I wouldn't let the mishap with anesthesia stop me here and hope that others don't either - that was my fear in posting that part of the experience, but just felt it was best to be truthful. It can happen, but very rarely does and in this case the anesthetics are so very short-acting that it's probably not too surprising.

Anyway, they told me I might experience some muscle soreness, and yesterday I did so I just took an NSAID and let it go at that. But today I woke up so sore that I couldn't get out of bed without help. Am taking both a muscle relaxer and NSAIDs today and finally getting a bit of relief. I suspect that it's pretty severe in my case because I've been pretty disabled for the last 3 years and unable to do anything in the way of exercise or fitness.

But it's still severe enought that I've left word with the ECT folks that I won't be able to make the treatment for tomorrow (Wed.). Am hoping to get back on track by Friday.

I just wanted to say that I do hope this works for you and maybe as you go along with the treatments it will get easier since you know what to expect now.

I'm glad that you are coming on to keep us up on how they are going. The more we know, the more we grow.

Hope you start feeling better soon.

Ada

It's now pretty obvious that the muscle soreness and swelling I've had today is not normal. I was in so much pain that I couldn't even raise myself off the bed earlier today. Apparently I've had a bad reaction to one of the drugs - the succhinyl choline specifically. We have a call into the doctor's office and plan to sit down with anesthesia folks to figure out what to do next here.
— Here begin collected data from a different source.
/-- R112, R33: SKNP Vx advances pc by 4 if the key of index Vx is not held in this step, else by 2, and the
levels of the step are those handed over to it, if any were; an index above 15 raises KeyIndexOutOfRange and
writes nothing else. Marks: the spec marks opcode numbers and field places as general knowledge (log entry
10); decisions D8, D10, D19 of the spec (log entry 14). The word recorded on an error is deduced: log entry 8.
How levels are handed over is the model's own: log entries 2, 4. -/
def Obligations.SknpSkipsIfNotHeld : Prop :=
  ∀ x : Reg, decode (wordXKK 0xE x 0xA1) = .ok (.sknp x) ∧
  ∀ s : State,
    (∀ h : (s.readReg x).toNat < 16, ∃ t, exec (.sknp x) s = .next t ∧
      t.pc.toNat = (s.pc.toNat + if s.keys[(s.readReg x).toNat] = false then 4 else 2) % 65536 ∧
      KeepsRegs s t [] ∧ KeepsMem s t [] ∧ t = { s with pc := t.pc, report := .ok }) ∧
    (15 < (s.readReg x).toNat → exec (.sknp x) s = .next (fatalState s 4 .keyIndexOutOfRange)) ∧
    ∀ (keys : Keys) (r : RandomDraw) (h : (s.readReg x).toNat < 16), ∃ t,
      exec (.sknp x) (s.withInputs keys r) = .next t ∧
      t.pc.toNat = (s.pc.toNat + if keys[(s.readReg x).toNat] = false then 4 else 2) % 65536

/-! ### Register-immediate instructions -/

/-- R120: LD Vx, kk writes kk to Vx and changes nothing else but pc. Marks: the spec marks opcode numbers and
field places as general knowledge (log entry 10). -/
def Obligations.LdByteLoads : Prop :=
  ∀ (x : Reg) (kk : Byte), decode (wordXKK 0x6 x kk) = .ok (.ldByte x kk) ∧
  ∀ s : State, ∃ t, exec (.ldByte x kk) s = .next t ∧ t.readReg x = kk ∧
    t.pc.toNat = (s.pc.toNat + 2) % 65536 ∧ KeepsRegs s t [x] ∧ KeepsMem s t [] ∧
    t = { s with V := t.V, pc := t.pc, report := .ok }

/-- R121: ADD Vx, kk wraps modulo 256 and touches no flag. Marks: the spec marks opcode numbers and field
places as general knowledge (log entry 10). -/
def Obligations.AddByteWraps : Prop :=
  ∀ (x : Reg) (kk : Byte), decode (wordXKK 0x7 x kk) = .ok (.addByte x kk) ∧
  ∀ s : State, ∃ t, exec (.addByte x kk) s = .next t ∧
    (t.readReg x).toNat = ((s.readReg x).toNat + kk.toNat) % 256 ∧
    t.pc.toNat = (s.pc.toNat + 2) % 65536 ∧ KeepsRegs s t [x] ∧ KeepsMem s t [] ∧
    t = { s with V := t.V, pc := t.pc, report := .ok }

/-- R122: RND Vx, kk writes r & kk for the draw r of this step, which is never 255: the result is never 0xFF,
is 0 when kk is 0, and every other value within kk is reached by some draw. Marks: the spec marks opcode
numbers and field places as general knowledge (log entry 10). -/
def Obligations.RndMasksTheDraw : Prop :=
  ∀ (x : Reg) (kk : Byte), decode (wordXKK 0xC x kk) = .ok (.rnd x kk) ∧
  (∀ s : State, ∃ t, exec (.rnd x kk) s = .next t ∧
    (t.readReg x).toNat = s.draw.val &&& kk.toNat ∧ t.readReg x ≠ 0xFF ∧ (kk = 0 → t.readReg x = 0) ∧
    t.pc.toNat = (s.pc.toNat + 2) % 65536 ∧ KeepsRegs s t [x] ∧ KeepsMem s t [] ∧
    t = { s with V := t.V, pc := t.pc, report := .ok }) ∧
  ∀ v : Byte, v &&& kk = v → v ≠ 0xFF → ∀ (s : State) (keys : Keys), ∃ (r : RandomDraw) (t : State),
    exec (.rnd x kk) (s.withInputs keys r) = .next t ∧ t.readReg x = v

/-! ### Register-register instructions -/

/-- R130: LD Vx, Vy copies Vy to Vx and changes no other register. Marks: the spec marks opcode numbers and
field places as general knowledge (log entry 10). -/
def Obligations.LdRegCopies : Prop :=
  ∀ x y : Reg, decode (wordXYN 0x8 x y 0x0) = .ok (.ldReg x y) ∧
  ∀ s : State, ∃ t, exec (.ldReg x y) s = .next t ∧ t.readReg x = s.readReg y ∧
    t.pc.toNat = (s.pc.toNat + 2) % 65536 ∧ KeepsRegs s t [x] ∧ KeepsMem s t [] ∧
    t = { s with V := t.V, pc := t.pc, report := .ok }

/-- R131: AND Vx, Vy, bit by bit, with no flag. Marks: the spec marks opcode numbers and field places as
general knowledge (log entry 10). -/
def Obligations.AndRegIsBitwise : Prop :=
  ∀ x y : Reg, decode (wordXYN 0x8 x y 0x2) = .ok (.andReg x y) ∧
  ∀ s : State, ∃ t, exec (.andReg x y) s = .next t ∧
    (∀ b, (t.readReg x).getLsbD b = ((s.readReg x).getLsbD b && (s.readReg y).getLsbD b)) ∧
    t.pc.toNat = (s.pc.toNat + 2) % 65536 ∧ KeepsRegs s t [x] ∧ KeepsMem s t [] ∧
    t = { s with V := t.V, pc := t.pc, report := .ok }

/-- R132: ADD Vx, Vy samples both operands, writes the carry to VF and then the sum modulo 256 to Vx; with x =
F the sum is what VF holds. Marks: the spec marks opcode numbers and field places as general knowledge (log
entry 10); decision D6 of the spec (log entry 14). -/
def Obligations.AddRegSetsCarry : Prop :=
  ∀ x y : Reg, decode (wordXYN 0x8 x y 0x4) = .ok (.addReg x y) ∧
  ∀ s : State, ∃ t, exec (.addReg x y) s = .next t ∧
    (t.readReg x).toNat = ((s.readReg x).toNat + (s.readReg y).toNat) % 256 ∧
    (x ≠ regVF → t.readReg regVF = if (s.readReg x).toNat + (s.readReg y).toNat > 255 then 1 else 0) ∧
    t.pc.toNat = (s.pc.toNat + 2) % 65536 ∧ KeepsRegs s t [x, regVF] ∧ KeepsMem s t [] ∧
    t = { s with V := t.V, pc := t.pc, report := .ok }
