theorem witness_AbsentInstructionsFailDecode :
    wordXKK 0xF 15 0x65 = 0xFF65 ∧ (State.reset.placeWord 0xFF65).halted = false ∧
    (State.reset.placeWord 0xFF65).fetch = 0xFF65 := by decide

theorem witness_StepRunsDecodedInstruction :
    State.reset.halted = false ∧ decode State.reset.fetch = .ok (.sys 0) := by decide

/-- A halted machine, and an image of the greatest length. -/
theorem witness_HaltedStepChangesNothing :
    (State.reset.halt).halted = true ∧ (List.replicate 3584 (0 : Byte)).length ≤ 3584 :=
  ⟨rfl, Nat.le_of_eq List.length_replicate⟩

theorem witness_DecodeFailureByPolicy_advance :
    (State.reset.placeWord 0x5000).halted = false ∧
    decode (State.reset.placeWord 0x5000).fetch = .error (.unknownOpcode 0x5000) ∧
    (State.reset.placeWord 0x5000).params.unknownOpcode = .advance := by decide

theorem witness_DecodeFailureByPolicy_halt :
    ((State.resetWith { Config.defaults with unknownOpcode := .halt }).placeWord 0x5000).halted = false ∧
    decode ((State.resetWith { Config.defaults with unknownOpcode := .halt }).placeWord 0x5000).fetch =
      .error (.unknownOpcode 0x5000) ∧
    ((State.resetWith { Config.defaults with unknownOpcode := .halt }).placeWord 0x5000).params.unknownOpcode =
      .halt := by decide

theorem witness_StoredInstructionIsRun : WellFormed (.call 0xFFF) = true := by decide

/-! ### Witnesses of the statements about one instruction: each clause at the ends of its range -/

theorem witness_RetPopsIntoPc :
    0 < ({ State.reset with sp := 1 } : State).sp.val ∧ 0 < ({ State.reset with sp := 16 } : State).sp.val ∧
    State.reset.sp.val = 0 := by decide

theorem witness_SysJumps :
    ((0x0E1 : BitVec 12).toNat % 256 ≠ 0xE0 ∧ (0x0E1 : BitVec 12).toNat % 256 ≠ 0xEE) ∧
    (0xFE0 : BitVec 12).toNat % 256 = 0xE0 ∧ (0x0EE : BitVec 12).toNat % 256 = 0xEE := by decide

theorem witness_CallPushesReturnAddress :
    State.reset.sp.val < 16 ∧ ({ State.reset with sp := 15 } : State).sp.val < 16 ∧
    ({ State.reset with sp := 16 } : State).sp.val = 16 := by decide

theorem witness_SknpSkipsIfNotHeld :
    ((withRegs [(5, 0)]).readReg 5).toNat < 16 ∧ ((withRegs [(5, 15)]).readReg 5).toNat < 16 ∧
    15 < ((withRegs [(5, 16)]).readReg 5).toNat ∧ 15 < ((withRegs [(5, 255)]).readReg 5).toNat := by decide

theorem witness_SknpSkipsIfNotHeld_levels :
    (State.reset.withInputs noKeys 0).keys[0] = false ∧ (State.reset.withInputs allKeys 0).keys[15] = true := by
  decide

theorem witness_RndMasksTheDraw :
    ((0xFE : Byte) &&& 0xFF = 0xFE ∧ (0xFE : Byte) ≠ 0xFF) ∧ ((0 : Byte) &&& 0 = 0 ∧ (0 : Byte) ≠ 0xFF) := by
  decide

theorem witness_AddRegSetsCarry : (14 : Reg) ≠ regVF := by decide

theorem witness_SubRegSetsNotBorrow : (0 : Reg) ≠ regVF := by decide

/-- With x = F the block is all sixteen registers; with x = 0 it is V0 alone. -/
theorem witness_LdMemStoresRegisters :
    ((15 : Reg).val ≤ (15 : Reg).val ∧ (0 : Reg).val ≤ (0 : Reg).val) ∧
    State.reset.params.storeAdvancesI = false ∧
    (State.resetWith { Config.defaults with storeAdvancesI := true }).params.storeAdvancesI = true := by decide

/-- The first glyph byte is 0xF0: its sprite of one row covers cell 0 and not cell 4. -/
theorem witness_DrwXorsSprite :
    SpriteCovers State.reset 0 0 1 0 ∧ ¬ SpriteCovers State.reset 0 0 1 4 := by unfold SpriteCovers; decide

/-- The cell covered is set in the one case, and no cell is in the other. -/
theorem witness_DrwXorsSprite_collision :
    (∃ k, SpriteCovers (State.reset.setDisplay 1) 0 0 1 k ∧ (State.reset.setDisplay 1).disp.getLsbD k = true) ∧
    ¬ ∃ k, SpriteCovers State.reset 0 0 1 k ∧ State.reset.disp.getLsbD k = true :=
  ⟨⟨0, by unfold SpriteCovers; decide +kernel⟩, fun ⟨_, _, h⟩ => by simp [State.reset, State.resetWith] at h⟩

theorem witness_DrawTwiceRestores :
    ((0 : Reg) ≠ regVF ∧ (14 : Reg) ≠ regVF) ∧ State.reset.disp = 0 ∧
    ∃ row < (1 : BitVec 4).toNat, State.reset.memRead (State.reset.I.toNat + row) ≠ 0 := by decide +kernel

theorem witness_CallThenRetReturns : ({ State.reset with sp := 15 } : State).sp.val < 16 := by decide

/-! ### Witnesses of the rules over all instructions -/

theorem witness_RegistersWrittenAsTabled :
    ∃ t, exec (.ldByte 3 7) State.reset = .next t ∧ (4 : Reg) ∉ regsWritten (.ldByte 3 7) :=
  ⟨_, rfl, by decide⟩

theorem witness_FlagWrittenByThree :
    (∃ t, exec (.addReg 14 15) State.reset = .next t) ∧ (14 : Reg) ≠ regVF ∧
    (∃ t, exec (.drw 15 15 0) State.reset = .next t) ∧
    (∃ t, exec (.ldByte 14 0) State.reset = .next t) ∧ regVF ∉ regsWritten (.ldByte 14 0) :=
  ⟨⟨_, rfl⟩, by decide, ⟨_, rfl⟩, ⟨_, rfl⟩, by decide⟩

theorem witness_PcAfterEveryInstruction :
    (∃ t, exec (.jp 5) State.reset = .next t ∧ t.report = .ok) ∧
    ∃ t, exec .ret State.reset = .next t ∧ t.report ≠ .ok :=
  ⟨⟨_, rfl, rfl⟩, ⟨_, rfl, by decide⟩⟩

theorem witness_OnlyCallAndRetMoveStack :
    ∃ t, step (State.reset.placeWord 0x2400) = .next t ∧
      (t.sp ≠ (State.reset.placeWord 0x2400).sp ∨ t.stack ≠ (State.reset.placeWord 0x2400).stack) :=
  ⟨_, rfl, by decide⟩

theorem witness_StepNeverCountsTimers :
    (∃ t, step ((withRegs [(0, 5)]).placeWord 0xF015) = .next t ∧ t.DT ≠ State.reset.DT) ∧
    ∃ t, step ((withRegs [(0, 5)]).placeWord 0xF018) = .next t ∧ t.ST ≠ State.reset.ST :=
  ⟨⟨_, rfl, by decide⟩, ⟨_, rfl, by decide⟩⟩

theorem witness_OnlyClsAndDrwChangeDisplay :
    (∃ t, step ((State.reset.setDisplay 1).placeWord 0x00E0) = .next t ∧ t.disp ≠ 1) ∧
    ∃ t, step (State.reset.placeWord 0xD001) = .next t ∧ t.disp ≠ 0 ∧ t.drawNeeded ≠ State.reset.drawNeeded :=
  ⟨⟨_, rfl, by decide +kernel⟩, ⟨_, rfl, by decide +kernel, by decide⟩⟩

theorem witness_OnlyStoresChangeMemory :
    (∃ t, step (((withRegs [(0, 5)]).setI 0x300).placeWord 0xF033) = .next t ∧ t.memRead 0x302 ≠ 0) ∧
    ((withRegs [(0, 5)]).setI 0x300).memRead 0x302 = 0 ∧
    (∃ t, step (((withRegs [(0, 5)]).setI 0x300).placeWord 0xF055) = .next t ∧ t.memRead 0x300 ≠ 0) ∧
    ((withRegs [(0, 5)]).setI 0x300).memRead 0x300 = 0 :=
  ⟨⟨_, rfl, by decide⟩, by decide, ⟨_, rfl, by decide⟩, by decide⟩

theorem witness_OnlyIndexInstructionsChangeI :
    (∃ t, step (State.reset.placeWord 0xA300) = .next t ∧ t.I ≠ State.reset.I) ∧
    (∃ t, step ((withRegs [(0, 5)]).placeWord 0xF01E) = .next t ∧ t.I ≠ State.reset.I) ∧
    (∃ t, step ((withRegs [(0, 5)]).placeWord 0xF029) = .next t ∧ t.I ≠ State.reset.I) ∧
    ∃ t, step ((State.resetWith { Config.defaults with storeAdvancesI := true }).placeWord 0xF055) = .next t ∧
      t.I ≠ State.reset.I :=
  ⟨⟨_, rfl, by decide⟩, ⟨_, rfl, by decide⟩, ⟨_, rfl, by decide⟩, ⟨_, rfl, by decide⟩⟩

theorem witness_ErrorsRaisedAsTabled :
    (∃ t, exec (.jp 5) State.reset = .next t ∧ t.report = .ok) ∧
    (∃ t, exec (.call 5) { State.reset with sp := 16 } = .next t ∧ t.report = .stackOverflow) ∧
    (∃ t, exec .ret State.reset = .next t ∧ t.report = .stackUnderflow) ∧
    ∃ t, exec (.sknp 0) (withRegs [(0, 16)]) = .next t ∧ t.report = .keyIndexOutOfRange :=
  ⟨⟨_, rfl, rfl⟩, ⟨_, rfl, rfl⟩, ⟨_, rfl, rfl⟩, ⟨_, rfl, rfl⟩⟩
In the meantime all I can do is to wait for it to wear off ...

Good news here is that this has nothing to do with the ECT and is just an independent reaction to one of the drugs being used.

Having talked with anesthesia I understand what happened now and why. The paralytic drug being used succinyl choline (or "sux" as it's often referred to) does have a known side effect of muscle soreness. Those of us who are or were athletes can expect to have that effect compounded by the fact that we have more muscle tissue and its denser as well. The RSD represents yet another level of compounded effect when it further magnifies a new pain signal. So you end up with a more severe case of muscle soreness than other folks will under both of those conditions, but it's not anything that is ever going to escalate into a potentially life-threatening anaphylactic reaction (which was my fear here).

Bottom line is that instead of going 3 times per week I'll probably only be able to go twice or maybe even once a week to give my body enough time to recover in between sessions. So I'll head back in Friday AM for my next treatment.

I am happy to report that I have indeed experienced a significant level of pain relief (however temporary it may be at the moment?). We'll see how long this lasts but its a welcome break from the kind of mind-jarring pain I'd been having for a long time prior to all this. It's way too early to be drawing any conclusions here - am just happy to have a rare break and time will tell if it's significant or not.

I"m so happy that it seems to be working at least at the moment! I am also happy that you got the soreness figured out!

I have been talking to the hospital were I live, and they are VERY interested in the ECT and RSD thing. They are talking to me alot and we are swapping info back and forth. So I am hoping that maybe if I get them interested enough they might just do a study on it, or something like that. So we will see were I end up with that. YAY!!!! I can't help but be very excited at the prospect of being able to get thins done.

That's terrific! I'm so happy for you!!

You might want to take them (hospital folks you're talking to) a copy of Michael's article and the others he has offered in PDF format. It's a pretty compelling series. Hope this helps.